I am having a lovely day. I have decided to eat a lot of soup this weekend. Sometimes your body just tells you what to do, doesn't it? Anyway, mine craves soup, and luckily I have a freezer full of very spicy veg soup that I made. I like nothing better than making soup, and especially when I have a load of random things in the fridge that need to be used up. You could say that making soup is almost a sickness for me.
It's funny. At itsasickness.com, my obsession website, thus far you're only allowed to join five obsession groups (or sicknesses) at once. I have actually six right now because I have connections! But I realise that making soup could easily be another. I guess that our sicknesses and obsessions vary from time to time. I actually really hope that is true. Today, I am feeling less sick about Caledonian Macbrayne Ferries of Lena Zavaroni than I am about soup. The good thing though is that I have created those groups and even I leave them and join others they will carry on without me, and I can join back again at another time when, and if, my obsession pendulum swings back.
And so, itsasickness.com is a bit of metaphor for life! We can have obsessive feelings for things or people and just as quickly, when our circumstances or moods change, we can find ourselves not obsessed any more, and even surprised that we felt so strongly at all.
The reason I have these pictures from Monday night's gala at the Geffen in Los Angeles up today is because I am mourning the loss of my jacket. After the gala I ended up at a really fun bar downtown which had a night called Moustache Mondays! It was a hoot, but alas I took off my jacket and left it on a seat and went off to play. When we were leaving I couldn't find the jacket. This blue suit is quite special for me because it was actually the first ever suit I was given in America by a designer to wear for press purposes. And I really loved it as it was made of a type of synthetic material that made it possible to be rumpled up in a case one second and looking hot to trot the next. And it was blue and the trousers were drainpipey and I loved it. However, I have to say that sometimes we lose things for a reason. I often lose clothes in bars and clubs. I either forget where I put them or someone has taken them by accident or else they've been nicked. And whenever that happens, I think of all the wonderfully happy times I have spent in bars and clubs and treat the loss as a sacrifice to the Party Gods. So blue Hugo Boss jacket, wherever you may be, I hope you are continuing to bring joy. Also, I have to say that I hadn't worn the suit for years and when I wore it on Monday I felt that the jacket was not working quite as well as the pants, and either it had stretched or I am a little slighter than I was 13 years ago, but I just felt it wasn't as fabulous as I remember!! And so it was apparent that I did not need it and the universe took it from me! Perfect!
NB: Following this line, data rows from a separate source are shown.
-- ==== Sys2Proof/Machine/Progress.lean ====
section
/-! DEFINITION. What goes on by itself: the work of the items that wait for something another command has brought, and the
commit of a finished item (R39, R52, R56). -/

namespace Sys2Proof.Machine

/-- A stream program is an item's. -/
def StreamProg.isOf (p : StreamProg) (i : Item) : Bool :=
  p.ctx == i.ctx && p.list == i.list && p.seq = i.seq && p.ahead == i.ahead

/-- The active program of a `STREAM_ARM` goes on; a shadow that had to wait for its own item takes over (R206). -/
def workStream (i : Item) (s : State) : State :=
  let e := 16 * (i.cluster.getD 0).val + i.desc.aEngine
  match (s.engine e).active, (s.engine e).shadow with
  | some p, _ => if p.isOf i then s.pump e else s
  | none, some p => if p.isOf i then s.activate e p else s
  | none, none => s

/-- An item works as far as it can, by its opcode (R51). -/
def workItem (i : Item) (s : State) : State :=
  match i.desc.opcode with
  | 0x01 => workTile i s
  | 0x02 => workVector i s
  | 0x03 => workStream i s
  | 0x05 => workSample i s
  | 0x06 => workGather i s
  | 0x07 => workScatter i s
  | 0x08 => workCoalesce i s
  | 0x09 => workReduce i s
  | 0x0A => workUpdate i s
  | 0x0B => workCommit i s
  | 0x0C => workMigrate i s
  | 0x0D => workSnapshot i s
  | 0x0E => workDma i s
  | _ => s.finish i 0

/-- One item goes on, if it is still at work. -/
def State.kickItem (s : State) (i : Item) : State :=
  match s.current i with
  | some cur => if cur.phase = .working then workItem cur s else s
  | none => s

/-- A context whose last parked item has gone on is RUNNING (R39). -/
def State.unpark (s : State) : State :=
  allCtx.foldl (fun s c => if (s.ctx c).st = .parked then s.runState c else s) s

/-- Every item at work goes on as far as it can, at most n times over. -/
def State.kickFor (s : State) : Nat → State
  | 0 => s
  | n + 1 => State.kickFor (s.items.foldl State.kickItem s) n

/-- Every item at work goes on: what one brings another can use; in a context that is PREEMPTING, what has reached its point
stops. -/
def State.kick (s : State) : State := (s.kickFor (s.items.length + 1)).unpark.stopLate

/-- What a finished item's commit makes visible beside its entry and record, by its opcode; an access that stops it stops its
commit. -/
def State.sealItem (s : State) (i : Item) : Except Stop State :=
  match i.desc.opcode with
  | 0x05 => s.sealSample i
  | 0x08 => s.sealCoalesce i
  | 0x09 => .ok (s.sealReduce i)
  | 0x0A => .ok (s.sealUpdate i)
  | 0x0D => .ok (s.sealSnapshot i)
  | _ => .ok s

/-- A unit completes an item (R56): its results become visible, then it commits. The commit of a `COMMIT` is the step
boundary (R82). -/
def State.completeItem (s : State) (i : Item) : State :=
  match i.phase with
  | .finished status =>
    if i.desc.opcode = 0x0B then s.sealCommit i
    else
      match s.sealItem i with
      | .error why =>
        let i := { i with phase := .working }
        if i.desc.opcode = 5 then s.sampleStop i why else s.stopItem i why
      | .ok s =>
        let cur := (s.current i).getD i
        let s := s.commitItem cur status.toNat (if i.desc.opcode = 5 then i.desc.seeds else cur.progress)
        -- the edges count as the item commits (R257)
        if i.desc.opcode = 5 && ((s.ctx i.ctx).doneOf i.ahead).contains (i.list, i.seq) then
          s.count .sampledEdgeCnt i.ctx.val 0 i.sample.edges
        else s
  | _ => s

end Sys2Proof.Machine
end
Finally, two things referring back to previous posts this week: I look at the picture of me sitting in the row on Monday and realise that with my wide leg stance it was a miracle Clint eastwod wasn't pushed off the stage let alone rubbed knees with me; and secondly I found out what the beautiful, quadruple-onion shaped building in Greenpoint is that I can see from my Good Wife dressing room: it's a sewage treatment plant, naturally.